Posts: 1,714   +2,867
Ah, Intel all over again. Now that AMD is #1 en masse "security firms" turn their head from Intel to AMD and miraculously find exploits that cannot be used, but do affect the products marketing and image so they demand a payout or they release this information to public.

They didn't receive the payout.

I actually think it‘s very good researcher caught this driver / software issue. That way it was fixed.

What I do mind is media misrepresenting this as a CPU hardware issue.
 

brucek

Posts: 893   +1,293
Ah, Intel all over again. Now that AMD is #1 en masse "security firms" turn their head from Intel to AMD and miraculously find exploits that cannot be used, but do affect the products marketing and image so they demand a payout or they release this information to public.

They didn't receive the payout.
Given they waited five months until after patches were widely available, it does not sound like they were looking to extort anyone.

If they were a blackhat sort of firm they would have sold the exploit or threatened to leak it in April before there was a fix ready.
 

nodfor

Posts: 106   +182
Ah, Intel all over again. Now that AMD is #1 en masse "security firms" turn their head from Intel to AMD and miraculously find exploits that cannot be used, but do affect the products marketing and image so they demand a payout or they release this information to public.

They didn't receive the payout.
Heavy accusations with nothing to back them up. If you bothered to check the links you would see the following in the AMD page
<<Acknowledgement

AMD thanks Kyriakos Economou from ZeroPeril Ltd for reporting this issue and engaging in coordinated vulnerability disclosure.>>
 

Avro Arrow

Posts: 1,800   +2,152
TechSpot Elite
Oh Christ....

Well, I better go and get it before someone saps my "millions of dollars". :laughing:

I just hope that I remember to actually install the new chipset driver.
 

Dimitrios

Posts: 899   +675
Anyone had force updates with Windows 10? 1-3 days ago I had an update and chose to ignore it well when I went to bed I woke up and turned my PC on and it started the update by itself! I had this issue in the past. Really makes me mad that if you ignore the update the next few times to turn your PC on it does it forcefully.
 

Ludak021

Posts: 545   +394
Given they waited five months until after patches were widely available, it does not sound like they were looking to extort anyone.

If they were a blackhat sort of firm they would have sold the exploit or threatened to leak it in April before there was a fix ready.
It's not extortion. The deal is, afaik, if an entity finds a flaw, they report it to company that has the said flaw, and they don't repot the findings for some time, usually 6 months. If no action is taken by the said company, the entity then proceeds to make information publicly available, since public deserves to know, one way or the other.
I am talking about the potential security issues or bugs end user might experience.

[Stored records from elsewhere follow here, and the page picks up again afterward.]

@[simp] theorem State.cfgErr_pending (b : Block) (i : Nat) : (s.cfgErr b i).pending = s.pending := (rfl)
@[simp] theorem State.cfgErr_free (b : Block) (i : Nat) : (s.cfgErr b i).free = s.free := (rfl)
@[simp] theorem State.cfgErr_shadow (b : Block) (i : Nat) : (s.cfgErr b i).shadow = s.shadow := (rfl)
@[simp] theorem State.cfgErr_time (b : Block) (i : Nat) : (s.cfgErr b i).time = s.time := (rfl)
@[simp] theorem State.cfgErr_mem (b : Block) (i : Nat) : (s.cfgErr b i).mem = s.mem := (rfl)
@[simp] theorem State.cfgErr_cores (b : Block) (i : Nat) : (s.cfgErr b i).cores = s.cores := (rfl)
@[simp] theorem State.cfgErr_clus (b : Block) (i : Nat) : (s.cfgErr b i).clus = s.clus := (rfl)
@[simp] theorem State.cfgErr_homes (b : Block) (i : Nat) : (s.cfgErr b i).homes = s.homes := (rfl)
@[simp] theorem State.cfgErr_mesh (b : Block) (i : Nat) : (s.cfgErr b i).mesh = s.mesh := (rfl)
@[simp] theorem State.cfgErr_xmit (b : Block) (i : Nat) : (s.cfgErr b i).xmit = s.xmit := (rfl)
@[simp] theorem State.cfgErr_dead (b : Block) (i : Nat) : (s.cfgErr b i).dead = s.dead := (rfl)
@[simp] theorem State.cfgErr_filter (b : Block) (i : Nat) : (s.cfgErr b i).filter = s.filter := (rfl)
@[simp] theorem State.cfgErr_filterInit (b : Block) (i : Nat) : (s.cfgErr b i).filterInit = s.filterInit := (rfl)
@[simp] theorem State.cfgErr_winEntries (b : Block) (i : Nat) : (s.cfgErr b i).winEntries = s.winEntries := (rfl)
@[simp] theorem State.cfgErr_winNew (b : Block) (i : Nat) : (s.cfgErr b i).winNew = s.winNew := (rfl)
@[simp] theorem State.cfgErr_posted (b : Block) (i : Nat) : (s.cfgErr b i).posted = s.posted := (rfl)
@[simp] theorem State.cfgErr_rejoin (b : Block) (i : Nat) : (s.cfgErr b i).rejoin = s.rejoin := (rfl)
@[simp] theorem State.cfgErr_rte (b : Block) (i : Nat) : (s.cfgErr b i).rte = s.rte := (rfl)
@[simp] theorem State.cfgErr_cpls (b : Block) (i : Nat) : (s.cfgErr b i).cpls = s.cpls := (rfl)
@[simp] theorem State.cfgErr_host (b : Block) (i : Nat) : (s.cfgErr b i).host = s.host := (rfl)
@[simp] theorem State.cfgErr_tasks (b : Block) (i : Nat) : (s.cfgErr b i).tasks = s.tasks := (rfl)
@[simp] theorem State.cfgErr_cp (b : Block) (i : Nat) : (s.cfgErr b i).cp = s.cp := (rfl)
@[simp] theorem State.cfgErr_brk (b : Block) (i : Nat) : (s.cfgErr b i).brk = s.brk := (rfl)
@[simp] theorem State.cfgErr_pwr (b : Block) (i : Nat) : (s.cfgErr b i).pwr = s.pwr := (rfl)
@[simp] theorem State.cfgErr_mgc (b : Block) (i : Nat) : (s.cfgErr b i).mgc = s.mgc := (rfl)
@[simp] theorem State.cfgErr_codec (b : Block) (i : Nat) : (s.cfgErr b i).codec = s.codec := (rfl)
@[simp] theorem State.cfgErr_sec (b : Block) (i : Nat) : (s.cfgErr b i).sec = s.sec := (rfl)
@[simp] theorem State.cfgErr_deck (b : Block) (i : Nat) : (s.cfgErr b i).deck = s.deck := (rfl)
@[simp] theorem State.cfgErr_pin (b : Block) (i : Nat) : (s.cfgErr b i).pin = s.pin := (rfl)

I know these security flaws are b$ at best and a paraplegic unable to defend his computer physically from the hacker at the worst.
Still, it is what it is. A sh show. It was for Intel, it will be for AMD.

PS. I am not disagreeing with you. :)
 

m3tavision

Posts: 683   +449
Holy Cow... according to Techspot, if you dont get the chipset patch, your CPU is liable to melt..!

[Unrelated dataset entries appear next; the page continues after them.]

/-! ### The instruction cache -/

theorem firstWhere_lt {n w : Nat} {p : Nat → Bool} (h : firstWhere n p = some w) : w < n :=
  List.mem_range.1 (List.mem_of_find?_eq_some h)

/-- From a node with enough levels below it the search goes down to one of eight ways. -/
theorem plruPick_some (bits : Nat) {fuel node : Nat} (hnode : node < 16) (hfuel : 8 ≤ node * 2 ^ fuel) :
    ∃ w < 8, plruPick 8 bits (fun _ => true) (fuel + 1) node = some w := by
  induction fuel generalizing node with
  | zero =>
    refine ⟨node - 8, by omega, ?_⟩
    rw [plruPick, if_pos (by omega), if_pos rfl]
  | succ fuel ih =>
    by_cases hleaf : 8 ≤ node
    · refine ⟨node - 8, by omega, ?_⟩
      rw [plruPick, if_pos hleaf, if_pos rfl]
    · have hbit : bit (bits.testBit node) ≤ 1 := by
        unfold bit
        split <;> omega
      have hdeep : 8 ≤ (2 * node + bit (bits.testBit node)) * 2 ^ fuel := by
        refine hfuel.trans ?_
        rw [Nat.pow_succ, Nat.mul_comm (2 ^ fuel), ← Nat.mul_assoc, Nat.mul_comm node]
        exact Nat.mul_le_mul_right _ (by omega)
      obtain ⟨w, hlt, hw⟩ := ih (by omega) hdeep
      refine ⟨w, hlt, ?_⟩
      rw [plruPick, if_neg hleaf]
      simp only [hw]

theorem pickWay_some {α : Type} (m : NMap α) (lru : NMap Nat) (set : Nat) :
    ∃ w < 8, pickWay m lru 8 set (fun _ => true) = some w := by
  unfold pickWay
  split
  · next w hw => exact ⟨w, firstWhere_lt hw, rfl⟩
  · exact plruPick_some _ (by decide) (by decide)

/-- A line that fills the instruction cache stands in one of the eight ways of its set. -/
theorem State.fillIc_eq (s : State) (core line : Nat) (d : LineData) : ∃ w < 8, ∃ lru, s.fillIc core line d =
    s.setCore core { s.core core with ic := NMap.insert (s.core core).ic (l1Set line * 8 + w) { line := line, st := .s, data := d },
                                      iclru := lru } := by
  unfold State.fillIc
  dsimp only
  cases hway : wayOf (s.core core).ic 8 (l1Set line) line with
  | some w => exact ⟨w, firstWhere_lt hway, _, rfl⟩
  | none =>
    obtain ⟨w, hlt, hw⟩ := pickWay_some (s.core core).ic (s.core core).iclru (l1Set line)
    exact ⟨w, hlt, touchWay (s.core core).iclru 8 (l1Set line) w false, by simp only [hw]; rfl⟩

theorem State.fillIc_mem (s : State) (core line : Nat) (d : LineData) : (s.fillIc core line d).mem = s.mem := by
  obtain ⟨w, -, lru, heq⟩ := s.fillIc_eq core line d
  rw [heq, State.setCore_mem]

theorem State.hand_fillIc (s : State) (core line n : Nat) (d : LineData) : (s.fillIc core line d).hand core n = s.hand core n := by
  obtain ⟨w, -, lru, heq⟩ := s.fillIc_eq core line d
  rw [heq, State.hand, State.core_setCore_self]
  rfl

/-- A line stands in the instruction cache of a core, in its own set. -/
def InIc (s : State) (core line : Nat) (d : LineData) : Prop :=
  ∃ w y, NMap.find? (s.core core).ic (l1Set line * 8 + w) = some y ∧ w < 8 ∧ y.line = line ∧ y.data = d

theorem inIc_fillIc (s : State) (core line : Nat) (d : LineData) : InIc (s.fillIc core line d) core line d := by
  obtain ⟨w, hlt, lru, heq⟩ := s.fillIc_eq core line d
  refine ⟨w, { line := line, st := .s, data := d }, ?_, hlt, rfl, rfl⟩
  rw [heq, State.core_setCore_self]
  exact NMap.find?_insert_self _ _ _

/-- The next line goes into another set. -/
theorem InIc.fillIc_next {s : State} {core line : Nat} {d : LineData} (h : InIc s core line d) (d' : LineData) :
    InIc (s.fillIc core (line + 1) d') core line d := by
  obtain ⟨w, y, hfind, hlt, hy⟩ := h
  obtain ⟨w', hlt', lru, heq⟩ := s.fillIc_eq core (line + 1) d'
  refine ⟨w, y, ?_, hlt, hy⟩
  rw [heq, State.core_setCore_self]
  refine (NMap.find?_insert_ne _ _ ?_).trans hfind
  unfold l1Set
  omega

/-! ### Prefetch -/

theorem State.sendReq_keeps (s : State) (c : Nat) (r : Req) (data : Option LineData) (runs : List (Nat × List Byte)) (entry : Nat)
    (carry : GState) : (s.sendReq c r data runs entry carry).mem = s.mem ∧ (s.sendReq c r data runs entry carry).cores = s.cores := by
  unfold State.sendReq
  split
  · exact ⟨rfl, rfl⟩
  · split
    · exact ⟨rfl, rfl⟩
    · simp [State.onClu]

theorem State.sendRead_keeps (s : State) (c line hint : Nat) (use : ReqUse) (waiters : List Waiter) :
    (s.sendRead c line hint use waiters).mem = s.mem ∧ (s.sendRead c line hint use waiters).cores = s.cores := by
  unfold State.sendRead
  exact s.sendReq_keeps _ _ _ _ _ _

/-- The prefetch of an instruction cache fills it with the next line, or leaves every core alone. -/
theorem State.prefetchL1_ic (s : State) (core line hint : Nat) :
    (∃ d, s.prefetchL1 core line hint true = s.fillIc core (line + 1) d)
      ∨ (s.prefetchL1 core line hint true).mem = s.mem ∧ (s.prefetchL1 core line hint true).cores = s.cores := by
  simp only [State.prefetchL1, if_true]
  split
  · exact .inr ⟨rfl, rfl⟩
  · split
    · next x _ => exact .inl ⟨x.data, rfl⟩
    · refine .inr ?_
      split
      · split <;> exact ⟨rfl, rfl⟩
      · split
        · exact ⟨rfl, rfl⟩
        · exact s.sendRead_keeps _ _ _ _ _

/-! ### Fetch -/

theorem fetchLine_hit {s : State} {c slot line key : Nat} {x : CLine} (hmem : s.memTy (128 * line) = .coherent)
    (hfind : (s.clu (c / 4)).find line = some (key, x)) :
    ∃ u : State, u.mem = s.mem ∧ u.cores = s.cores ∧ fetchLine s c slot line = (u.fillIc c line x.data).prefetchL1 c line 0 true := by
  unfold fetchLine clusterOf
  simp only [hmem, hfind]
  exact ⟨(s.setCc (c / 4) key { x with pfUnused := false }).touchCc (c / 4) key false, rfl, rfl, rfl⟩

theorem fetchLine_hit_spec {s : State} {c slot line key : Nat} {x : CLine} (hmem : s.memTy (128 * line) = .coherent)
    (hfind : (s.clu (c / 4)).find line = some (key, x)) : InIc (fetchLine s c slot line) c line x.data
      ∧ (∀ n, (fetchLine s c slot line).hand c n = s.hand c n) ∧ (fetchLine s c slot line).mem = s.mem := by
  obtain ⟨u, humem, hucores, heq⟩ := fetchLine_hit (slot := slot) hmem hfind
  have hin := inIc_fillIc u c line x.data
  have hhand (n : Nat) : (u.fillIc c line x.data).hand c n = s.hand c n := (u.hand_fillIc c line n _).trans (State.hand_congr hucores c n)
  rw [heq]
  rcases (u.fillIc c line x.data).prefetchL1_ic c line 0 with ⟨d, hfill⟩ | ⟨hmem', hcores⟩
  · rw [hfill]
    exact ⟨hin.fillIc_next d, fun n => (State.hand_fillIc _ _ _ _ _).trans (hhand n),
      (State.fillIc_mem _ _ _ _).trans ((State.fillIc_mem _ _ _ _).trans humem)⟩
  · refine ⟨?_, fun n => (State.hand_congr hcores c n).trans (hhand n), hmem'.trans ((State.fillIc_mem _ _ _ _).trans humem)⟩
    unfold InIc
    rw [State.core_congr hcores]
    exact hin

section
variable {s : State} {x : HandId} {h : Hand} (hclk : s.clocked (x.core.val / 4) = true) (hic : (s.core x.core).icinit = false)
  (hcc : (s.clu (x.core.val / 4)).ccinit = false) (hh : s.hand x.core x.slot = some h) (hcan : h.canIssue = true)
include hclk hic hcc hh hcan

theorem instructionFetch_goes_ready (hneed : fetchNeed s (s.core x.core) h = none) (hst : h.st = .waiting .fetch) :
    Goes (.instructionFetch x) s (s.setHand x.core x.slot { h with st := .ready }) := by
  refine (show exec (.instructionFetch x) s = execInstructionFetch x s from rfl).trans ?_
  simp [execInstructionFetch, clusterOf, hclk, hic, hcc, hh, hcan, hneed, hst, done]

theorem instructionFetch_goes_unpopulated {a : DWord} (hneed : fetchNeed s (s.core x.core) h = some a)
    (hpop : s.populated (s.normalise a.toNat) = false) : Goes (.instructionFetch x) s
      (raiseFault s x.core x.slot h { kind := 3, pc := a, resume := a, time := s.coreTime }) := by
  refine (show exec (.instructionFetch x) s = execInstructionFetch x s from rfl).trans ?_
  simp [execInstructionFetch, clusterOf, hclk, hic, hcc, hh, hcan, hneed, hpop, done]

theorem instructionFetch_goes_line {a : DWord} (hneed : fetchNeed s (s.core x.core) h = some a)
    (hpop : s.populated (s.normalise a.toNat) = true) (hfetch : fetching s x.core x.slot (lineOf (s.normalise a.toNat)) = false)
    (hwin : s.winHeld (s.normalise a.toNat) = false) : Goes (.instructionFetch x) s
      (fetchLine (s.setHand x.core x.slot { h with st := .waiting .fetch }) x.core x.slot (lineOf (s.normalise a.toNat))) := by
  refine (show exec (.instructionFetch x) s = execInstructionFetch x s from rfl).trans ?_
  simp [execInstructionFetch, clusterOf, hclk, hic, hcc, hh, hcan, hneed, hpop, hfetch, hwin, done]

end

/-- Settles O24: the trap and an unpopulated address are faults at the boundary; a line that the cluster cache holds is copied. -/
theorem poisonTrapAndFetch : Obligations.PoisonTrapAndFetch := by
  unfold Obligations.PoisonTrapAndFetch
  refine ⟨fun s x h f hclk hh hpoison hcan => ?trap, fun s x h hclk hic hcc hh hcan => ⟨instructionFetch_goes_ready hclk hic hcc hh hcan,
    fun a hneed hpop => ?unpopulated, fun a key l hneed hpop hfetch hwin hmem hfind => ?line⟩⟩
  case trap =>
    refine ⟨_, poisonTrap_goes hclk hh hpoison hcan, ?_⟩
    have hmem := (keepsStorage_raiseFault s x.core x.slot h { f with resume := h.pc }).1
    by_cases hops : h.ops = []
    · obtain ⟨b, hhand⟩ := raiseFault_idle s x.core x.slot { f with resume := h.pc } hops
      exact ⟨_, hhand, rfl, rfl, rfl, hmem, (if_pos hops).symm ▸ rfl⟩
    · rw [raiseFault_busy s x.core x.slot _ hops] at hmem ⊢
      exact ⟨_, State.hand_setHand_self _ _ _ _, rfl, rfl, rfl, hmem, (if_neg hops).symm ▸ rfl⟩
  case unpopulated =>
    refine ⟨_, instructionFetch_goes_unpopulated hclk hic hcc hh hcan hneed hpop, ?_⟩
    have hmem := (keepsStorage_raiseFault s x.core x.slot h { kind := 3, pc := a, resume := a, time := s.coreTime }).1
    by_cases hops : h.ops = []
    · obtain ⟨b, hhand⟩ := raiseFault_idle s x.core x.slot { kind := 3, pc := a, resume := a, time := s.coreTime } hops
      exact ⟨_, hhand, hmem, (if_pos hops).symm ▸ ⟨rfl, rfl⟩⟩
    · rw [raiseFault_busy s x.core x.slot _ hops] at hmem ⊢
      exact ⟨_, State.hand_setHand_self _ _ _ _, hmem, (if_neg hops).symm ▸ ⟨_, rfl, rfl, rfl⟩⟩
  case line =>
    obtain ⟨hin, hhand, hmem'⟩ := fetchLine_hit_spec (s := s.setHand x.core x.slot { h with st := .waiting .fetch }) (slot := x.slot)
      hmem hfind
    exact ⟨_, instructionFetch_goes_line hclk hic hcc hh hcan hneed hpop hfetch hwin, hin,
      (hhand _).trans (State.hand_setHand_self _ _ _ _), hmem'⟩

end Sys2Proof.Machine
end
section
/-!
PROOFS. The issue of enq and fsig: kitty slots reserved, and signals recorded with the hand (R203, R204).
-/
namespace Sys2Proof.Machine
open Sys2Proof.Safety

/-! ### enq -/

/-- The state once an `enq` of core and slot `i` has reserved a kitty slot for each of `n` records, and `full` found no room. -/
def State.reserves (s : State) (i : Issue) (op n full : Nat) : State :=
  (((s.count .KIT_ENQ_CNT 0 0 n).count .KIT_FULL_CNT 0 0 full).onCp fun cp =>
    { cp with kitty := cp.kitty ++ (List.range n).map fun j => KSlot.reserved i.core i.slot op j }).issue 7 0 n

section
variable (s : State) (i : Issue) (op n full : Nat)

theorem State.alters_reserves : Alters [.cp, .mgc, .regs] [.KIT_ENQ_CNT, .KIT_FULL_CNT] s (s.reserves i op n full) := by
  have hcp (t : State) (f : CpSt → CpSt) : Alters [.cp] [] t (t.onCp f) := .of_regs (by simp [Same, State.onCp]) rfl
  have hcount := (s.alters_count .KIT_ENQ_CNT 0 0 n).comp
    ((s.count .KIT_ENQ_CNT 0 0 n).alters_count .KIT_FULL_CNT 0 0 full) (ch := [.regs]) (fs := [.KIT_ENQ_CNT, .KIT_FULL_CNT])
    (by decide) (by decide)
  exact (hcount.comp (hcp _ _) (ch := [.cp, .regs]) (fs := [.KIT_ENQ_CNT, .KIT_FULL_CNT]) (by decide) (by decide)).comp
    (State.alters_issue _ 7 0 n) (by decide) (by decide)

theorem State.reserves_kitty : (s.reserves i op n full).cp.kitty =
    s.cp.kitty ++ (List.range n).map fun j => KSlot.reserved i.core i.slot op j := by
  simp [State.reserves, State.onCp]

theorem State.reserves_enqCnt : (s.reserves i op n full).reg .KIT_ENQ_CNT = satAdd32 (s.reg .KIT_ENQ_CNT) n := by
  refine (State.reg_congr (State.issue_regs _ _ _ _) _ _ _).trans ?_
  change ((s.count .KIT_ENQ_CNT 0 0 n).count .KIT_FULL_CNT 0 0 full).reg .KIT_ENQ_CNT = _
  simp [State.reg_count]

theorem State.reserves_fullCnt : (s.reserves i op n full).reg .KIT_FULL_CNT = satAdd32 (s.reg .KIT_FULL_CNT) full := by
  refine (State.reg_congr (State.issue_regs _ _ _ _) _ _ _).trans ?_
  change ((s.count .KIT_ENQ_CNT 0 0 n).count .KIT_FULL_CNT 0 0 full).reg .KIT_FULL_CNT = _
  simp [State.reg_count]

end

/-- The records that find room in a kitty of so many. -/
def enqGot (co : Core) (h : Hand) (ins : Insn) (kitty : Nat) : List (Nat × Nat) := (threadAccesses co h ins).take (8192 - kitty)

/-- The reads of the records that an `enq` hands over. -/
def enqParts (s : State) (got : List (Nat × Nat)) : List Part :=
  got.map fun p => { thread := p.1, addr := s.normalise p.2, size := 64, op := .load }

/-- A hand once its `enq` has told each of its threads whether it got a slot. -/
def Hand.enqueued (h : Hand) (ins : Insn) (got : List (Nat × Nat)) : Hand :=
  h.setP ins.dst.toNat (h.enabled ins) fun k => got.any fun p => p.1 == k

Patch Immediately per Techspot..! (Even though most users already have)
 

Ludak021

Posts: 545   +394
Heavy accusations with nothing to back them up. If you bothered to check the links you would see the following in the AMD page
<<Acknowledgement

AMD thanks Kyriakos Economou from ZeroPeril Ltd for reporting this issue and engaging in coordinated vulnerability disclosure.>>
I CAN back them up, I just don't care. Not my job.
Can you stand up for the claims that were made by AMD? I wouldn't. They are lying sacks of sh . They all are, they are companies, they lie, they sell, they cheat.
 

geogan

Posts: 21   +14
Is there some software I can install on my PC to regularly check and inform me that some AMD firmware/software update is available (for my X570 5950X system) ?

Every few months I think that probably some chipset driver or something is out-of-date but I don't really know of easy AMD software to tell me. Do I have to keep going to support page and downloading newest "radeon-software" executable? I don't have an AMD GPU.